:: PROBLEM REQUIREMENTS ::
Transcribe the lines from the start of the data below through the line with "def execRes (s", word for word and nothing more.

:: RECORDS FOR THIS TASK ::
□ □ □ □ □

-- ==== Sys2Proof/Machine/Trap.lean ====
section
/-! DEFINITION. RTI, RES, TRAP and the trap routines (43_trap_system.md). A routine is an operation of the core inside
the step of its TRAP word (R141): it writes no R7, reads no vector and leaves PC and COND alone. The host observes `out`
and `inq` as the routine changes them (R144), so one model step does one pass of the PUTS loop, or puts out one code of the
HALT notice, and leaves the rest to the next (notes/assumptions/2.md). -/

namespace Sys2Proof.Machine

/-- RTI (R140). -/
def execRti (s : State) : Host.Outcome State Fault Refusal :=
  raiseFault (.unimplementedOperation .opcodeRTI) s

/-- RES (R143). -/
def execRes (s : State) : Host.Outcome State Fault Refusal :=
  raiseFault (.unimplementedOperation .opcodeRES) s

/-- The body of GETC (R145): take a key into R0, or be held while the queue is empty. -/
def getcRoutine (s : State) : State :=
  match readKey s with
  | some (k, s1) => (s1.setReg 0 k).setRoutine none
  | none => s.setRoutine (some .getc)

/-- GETC (R145). -/
def execGetc (s : State) : Host.Outcome State Fault Refusal :=
  .next (getcRoutine s)

/-- OUT (R146). -/
def execOut (s : State) : Host.Outcome State Fault Refusal :=
  .next (putChar (s.reg 0) s)

/-- One pass of the loop of PUTS (R147) at address `a`: one read, and the end of the routine or one character. -/
def putsPass (a : Word) (s : State) : State :=
  let (c, s1) := memRead a s
  if c = 0 then s1.setRoutine none else (putChar c s1).setRoutine (some (.puts (a + 1)))

/-- PUTS (R147): the first pass; the others follow by `resumeRoutine`. -/
def execPuts (s : State) : Host.Outcome State Fault Refusal :=
  .next (putsPass (s.reg 0) s)

/-- IN (R148). -/
def execIn (s : State) : Host.Outcome State Fault Refusal :=
  raiseFault (.unimplementedOperation .trapIN) s

/-- PUTSP (R149). -/
def execPutsp (s : State) : Host.Outcome State Fault Refusal :=
  raiseFault (.unimplementedOperation .trapPUTSP) s

/-- The body of HALT (R150) with the codes still to be put out: one of them, or, after the last, `Flush()` and
`halt()`. -/
def haltRoutine : List Word → State → State
  | [], s => haltRun (flush (s.setRoutine none))
  | c :: rest, s => (putChar c s).setRoutine (some (.halt rest))

/-- HALT (R150): the first code of the notice; the rest follows by `resumeRoutine`. -/
def execHalt (s : State) : Host.Outcome State Fault Refusal :=
  .next (haltRoutine s.cfg.haltNotice s)

/-- TRAP with a vector outside 0x20 to 0x25 (R151). -/
def execTrap (vect8 : BitVec 8) (s : State) : Host.Outcome State Fault Refusal :=
  raiseFault (.unknownTrapVector vect8) s

/-- Going on with an unfinished routine: no word is fetched while one runs (R144). -/
def resumeRoutine : Routine → State → State
  | .getc, s => getcRoutine s
  | .puts a, s => putsPass a s
  | .halt rest, s => haltRoutine rest s

end Sys2Proof.Machine
end

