/-- A HALT that begins, one that goes on, one that ends, and one whose notice is empty. -/
theorem witness_RunHaltsExactlyAtTheHaltWord :
    let s := boot [(0x3000, 0xF025)]
    Ready s ∧ IsHaltWord (fetch s).1 ∧
    afterStep s (fun t => t.routine = some (.halt [0x41, 0x4C, 0x54])) = true ∧
    afterStep (s.setRoutine (some (.halt [0x54]))) (fun t => t.routine = some (.halt [])) = true ∧
    afterStep (s.setRoutine (some (.halt []))) (fun t => t.status = .halted) = true ∧
    afterStep (State.resetWith ⟨0xFF, []⟩ [(0x3000, 0xF025)] []) (fun t => t.status = .halted) = true :=
  ⟨⟨rfl, rfl⟩, ⟨by decide, by decide⟩, by decide, by decide, by decide, by decide⟩

/-- A step for each routine, and each case of a pass: a character, the end, the cell 0xFE00. -/
theorem witness_UnfinishedRoutines :
    let s := boot [(0x4000, 0x41)]
    afterStep (s.setRoutine (some .getc)) (fun _ => true) = true ∧
    afterStep (s.setRoutine (some (.puts 0x4000))) (fun t => t.routine = some (.puts 0x4001)) = true ∧
    afterStep (s.setRoutine (some (.puts 0x4001))) (fun t => t.routine = none) = true ∧
    afterStep (s.setRoutine (some (.puts 0xFE00))) (fun t => t.routine = none) = true ∧
    afterStep (s.setRoutine (some (.halt [0x54]))) (fun t => t.status = .running) = true ∧
    afterStep (s.setRoutine (some (.halt []))) (fun t => t.status = .halted) = true := by decide

/-- The least and the greatest vector of each unnamed range, too. -/
theorem witness_FaultsHaveExactlyTheListedCauses :
    Ready (boot [(0x3000, 0xF01F)]) ∧
    afterStep (boot [(0x3000, 0xF01F)]) (fun t => t.status = .faulted (.unknownTrapVector 0x1F)) = true ∧
    afterStep (boot [(0x3000, 0xF026)]) (fun t => t.status = .faulted (.unknownTrapVector 0x26)) = true ∧
    afterStep (boot [(0x3000, 0xF0FF)]) (fun t => t.status = .faulted (.unknownTrapVector 0xFF)) = true :=
  ⟨⟨rfl, rfl⟩, by decide, by decide, by decide⟩

theorem witness_FaultLeavesThePreciseState :
    Ready (boot [(0x3000, 0xB000)]) ∧
    afterStep (boot [(0x3000, 0xB000)]) (fun t => t.status = .faulted (.unimplementedOperation .opcodeSTI)) = true :=
  ⟨⟨rfl, rfl⟩, by decide⟩

theorem witness_KeyArrivalIsInvisibleUntilPolled :
    let s := boot [(0x3000, 0x2207)]
    Ready s ∧ s.pc ≠ 0xFE00 ∧ NoKeyboard (decode (s.cell s.pc)) (s.setPc 0x3001) ∧
      afterStep s (fun _ => true) = true ∧
      afterStep (s.setRoutine (some (.puts 0xFDFF))) (fun _ => true) = true := by
  refine ⟨⟨rfl, rfl⟩, by decide, ?_, by decide, by decide⟩
  rw [show decode ((boot [(0x3000, 0x2207)]).cell (boot [(0x3000, 0x2207)]).pc) = .ld 1 7 by decide]
  unfold NoKeyboard; decide

theorem witness_KeyQueueIsFirstInFirstOut :
    let s := (boot [(0x3000, 0xF020)]).setInq [0x61]
    s.inq = 0x61 :: [] ∧ afterStep s (fun _ => true) = true := by decide

/-- The image of P1's first word; an image of one byte too many; one that ends exactly at 0xFFFF; one that runs past it. -/
theorem witness_ImageIsPlacedFromItsOrigin :
    imageMemory [0x30, 0x00, 0xE0, 0x02] = some [(0x3000, 0xE002)] ∧ imageMemory [0x30, 0x00, 0xE0] = none ∧
    imageMemory [0xFF, 0xFF, 0xE0, 0x02] = some [(0xFFFF, 0xE002)] ∧ imageMemory [0xFF, 0xFF, 0xE0, 0x02, 0, 1] = none ∧
    (∃ s, bootImage defaultConfig [0x30, 0x00, 0xE0, 0x02] [] = some s) :=
  ⟨by decide, by decide, by decide, by decide, ⟨_, rfl⟩⟩

theorem witness_EveryMoveKeepsTheInvariant :
    State.reset.Inv ∧ afterStep State.reset (fun _ => true) = true ∧ (0xFF : Word) ≤ State.reset.cfg.keyMax :=
  ⟨⟨by decide, by decide, fun _ h => absurd h (List.not_mem_nil), .inl rfl, nofun, nofun⟩, by decide, by decide⟩

theorem witness_ResetMeetsTheInvariant :
    Memory.wf [(0x3000, 0xE002)] ∧ ∀ k ∈ [(0x61 : Word)], k ≤ defaultConfig.keyMax :=
  ⟨by decide, fun k h => by rw [List.mem_singleton.1 h]; decide⟩

/-- `withFetchWord` makes the next step fetch and run exactly that word, from every state. -/
theorem step_withFetchWord (s : State) (n w : Nat) :
    step (s.withFetchWord n w) =
      exec (decode (BitVec.ofNat 16 w)) ((s.withFetchWord n w).setPc ((s.withFetchWord n w).pc + 1)) := by
  have hpc : (s.withFetchWord n w).pc ≠ kbsr := by
    show (if s.pc = kbsr then resetPc else s.pc) ≠ kbsr
    split
    · decide
    · assumption
  have hcell : (s.withFetchWord n w).cell (s.withFetchWord n w).pc = BitVec.ofNat 16 w :=
    (Memory.read_write_eq_ite _ _ _ _).trans (if_pos rfl)
  rw [step_ready ⟨rfl, rfl⟩, fetch_plain hpc, hcell]

end Sys2Proof.Tests
end

section
/-! Sign extension of a field to a word (00_scope.md R10), for every width of at least one bit. -/

namespace Sys2Proof.Machine

/-- R10's first reading, bit by bit: below the field's width the field's own bits, above it copies of the sign. -/
theorem sext_eq_ite_zeroExtend_or_high {n : Nat} (f : BitVec (n + 1)) :
    sext f = if f.getLsbD n then f.zeroExtend 16 ||| (0xFFFF#16 <<< (n + 1)) else f.zeroExtend 16 := by
  cases hsign : f.getLsbD n with
  | false => exact BitVec.signExtend_eq_setWidth_of_msb_false hsign
  | true =>
    have hmsb : f.msb = true := hsign
    ext i hi
    by_cases hfield : i < n + 1
    · simp [sext, BitVec.getElem_signExtend, hfield]
    · have hone : (0xFFFF#16)[i - (n + 1)] = true := BitVec.getElem_allOnes _ (by omega)
      simp [sext, BitVec.getElem_signExtend, hmsb, hone, hfield]

/-- R10's second reading: the field's two's-complement number, as a word. -/
theorem toNat_sext_of_sign {n : Nat} {f : BitVec (n + 1)} (hsign : f.getLsbD n = true) :
    ((sext f).toNat : Int) = ((f.toNat : Int) - 2 ^ (n + 1)) % 65536 := by
  have hmsb : f.msb = true := hsign
  have hval : f.toInt = (f.toNat : Int) - 2 ^ (n + 1) := by
    simp [BitVec.toInt_eq_msb_cond, hmsb]
  rw [sext, BitVec.signExtend, BitVec.toNat_ofInt, hval]
  exact Int.toNat_of_nonneg (Int.emod_nonneg _ (by decide))

/-- Settles O15: the two readings of R10 hold for every width, so for the four of the core. -/
theorem signExtensionOrsInTheHighBits : Obligations.SignExtensionOrsInTheHighBits := by
  unfold Obligations.SignExtensionOrsInTheHighBits
  refine ⟨fun f => ?_, fun f => ?_, fun f => ?_, fun f => ?_, by decide⟩ <;>
    exact ⟨sext_eq_ite_zeroExtend_or_high f, toNat_sext_of_sign, BitVec.toNat_setWidth_of_le (by decide)⟩

end Sys2Proof.Machine
end

section
/-! What one `exec`, one fetch and one step can do, said once for all instructions. -/

namespace Sys2Proof.Machine

/-! ## Reads and the fetch -/

/-- A poll answers 0x0000 or 0x8000 (R56), never its own address. -/
theorem memRead_kbsr_ne_kbsr (s : State) : (memRead kbsr s).1 ≠ kbsr := by
  cases hq : s.inq with
  | nil => rw [memRead_kbsr_nil hq]; show (0 : Word) ≠ kbsr; decide
  | cons k ks => rw [memRead_kbsr_cons hq]; show kbsrReady ≠ kbsr; decide

/-- The two reads of LDI poll at most once (R132), so together they leave the state of one read. -/
theorem memRead_memRead_state (a : Word) (s : State) :
    ∃ b, (memRead (memRead a s).1 (memRead a s).2).2 = (memRead b s).2 := by
  by_cases ha : a = kbsr
  · subst ha
    exact ⟨kbsr, by rw [memRead_plain (memRead_kbsr_ne_kbsr s)]⟩
  · exact ⟨s.cell a, by rw [memRead_plain ha]⟩

@[simp] theorem fetch_pc (s : State) : (fetch s).2.pc = s.pc + 1 := by simp [fetch_eq]
@[simp] theorem fetch_cond (s : State) : (fetch s).2.cond = s.cond := by simp [fetch_eq]
@[simp] theorem fetch_status (s : State) : (fetch s).2.status = s.status := by simp [fetch_eq]
@[simp] theorem fetch_out (s : State) : (fetch s).2.out = s.out := by simp [fetch_eq]
@[simp] theorem fetch_routine (s : State) : (fetch s).2.routine = s.routine := by simp [fetch_eq]
@[simp] theorem fetch_cfg (s : State) : (fetch s).2.cfg = s.cfg := by simp [fetch_eq]

theorem fetch_ready {s : State} (h : Ready s) : Ready (fetch s).2 :=
  ⟨(fetch_status s).trans h.1, (fetch_routine s).trans h.2⟩

/-- A fetch at 0xFE00 with no key finds 0x0000. -/
theorem fetch_kbsr_nil {s : State} (hpc : s.pc = kbsr) (hq : s.inq = []) :
    fetch s = (0, (s.setCell kbsr 0).setPc 0xFE01) := by
  rw [fetch_eq, hpc, memRead_kbsr_nil hq]
  rfl

/-- A fetch at 0xFE00 with a key finds 0x8000 and takes the key (D8). -/
theorem fetch_kbsr_cons {s : State} {k : Word} {ks : List Word} (hpc : s.pc = kbsr) (hq : s.inq = k :: ks) :
    fetch s = (kbsrReady, (((s.setInq ks).setCell kbsr kbsrReady).setCell kbdr k).setPc 0xFE01) := by
  rw [fetch_eq, hpc, memRead_kbsr_cons hq]
  rfl

/-- Fetched at 0xFE00, the word is a BR that is never taken or an RTI. -/
theorem decode_fetch_kbsr {s : State} (hpc : s.pc = kbsr) :
    decode (fetch s).1 = .br 0 0 ∨ decode (fetch s).1 = .rti := by
  cases hq : s.inq with
  | nil => rw [fetch_kbsr_nil hpc hq]; exact .inl (show decode 0 = .br 0 0 by decide)
  | cons k ks => rw [fetch_kbsr_cons hpc hq]; exact .inr (show decode kbsrReady = .rti by decide)

/-! ## The trap routines, field by field -/

@[simp] theorem getcRoutine_pc (s : State) : (getcRoutine s).pc = s.pc := (getcRoutine_frame s).2.1
@[simp] theorem getcRoutine_cond (s : State) : (getcRoutine s).cond = s.cond := (getcRoutine_frame s).2.2.1
@[simp] theorem getcRoutine_status (s : State) : (getcRoutine s).status = s.status :=
  (getcRoutine_frame s).2.2.2.2.1
@[simp] theorem getcRoutine_out (s : State) : (getcRoutine s).out = s.out := (getcRoutine_frame s).2.2.2.2.2.1
@[simp] theorem getcRoutine_cfg (s : State) : (getcRoutine s).cfg = s.cfg := (getcRoutine_frame s).2.2.2.2.2.2
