-- ==== Sys2Proof/Machine/Operands.lean ====
section
/-! DEFINITION. Where a command's operands come from: the inputs sampled at the edge (00_scope.md R12), the byte taken from the stream
(20_memory.md R71, R72) and the captured fields `op` and `size` of the command in execution (10_state.md R45). -/

namespace Sys2Proof.Machine

/-- The inputs sampled at the edge that is j edges after the next one; past the end of the list the host is quiet (log 2). -/
def State.inputAt (s : State) (j : Nat) : EdgeInput := s.inputs.getD j .quiet

/-- The inputs sampled at the next edge, `in` of R112. -/
def State.input (s : State) : EdgeInput := s.inputAt 0

/-- The edge is over: the inputs of the following edge come next. -/
def State.nextEdge (s : State) : State := { s with inputs := s.inputs.tail }

/-- `StreamRead()`: the value on `din` at the edge where the byte handshake completes (R13, R72). -/
def State.streamRead (s : State) : Byte := s.input.din

/-- A byte handshake completes at the next edge (R72). -/
def State.takesByte (s : State) : Bool := !s.input.rst && s.input.dinValid && s.dinReady

/-- A command handshake completes at the next edge (R113). -/
def State.takesCommand (s : State) : Bool := !s.input.rst && s.input.cmdValid && s.cmdReady

/-- The command in execution, from the captured opcode and size (R45); none where `op` holds no opcode. -/
def State.running (s : State) : Option Instr :=
  match Opcode.ofBits s.op with
  | none => none
  | some .enable => some .enable
  | some .disable => some .disable
  | some .startFrame => some .startFrame
  | some .endFrame => some .endFrame
  | some .writeRow => some (.writeRow s.size)

end Sys2Proof.Machine
end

□ □ □ □ □

:: RESULT OF THIS TASK ::
-- ==== Sys2Proof/Machine/Trap.lean ====
section
/-! DEFINITION. RTI, RES, TRAP and the trap routines (43_trap_system.md). A routine is an operation of the core inside
the step of its TRAP word (R141): it writes no R7, reads no vector and leaves PC and COND alone. The host observes `out`
and `inq` as the routine changes them (R144), so one model step does one pass of the PUTS loop, or puts out one code of the
HALT notice, and leaves the rest to the next (notes/assumptions/2.md). -/

namespace Sys2Proof.Machine

/-- RTI (R140). -/
def execRti (s : State) : Host.Outcome State Fault Refusal :=
  raiseFault (.unimplementedOperation .opcodeRTI) s

/-- RES (R143). -/
def execRes (s : State) : Host.Outcome State Fault Refusal :=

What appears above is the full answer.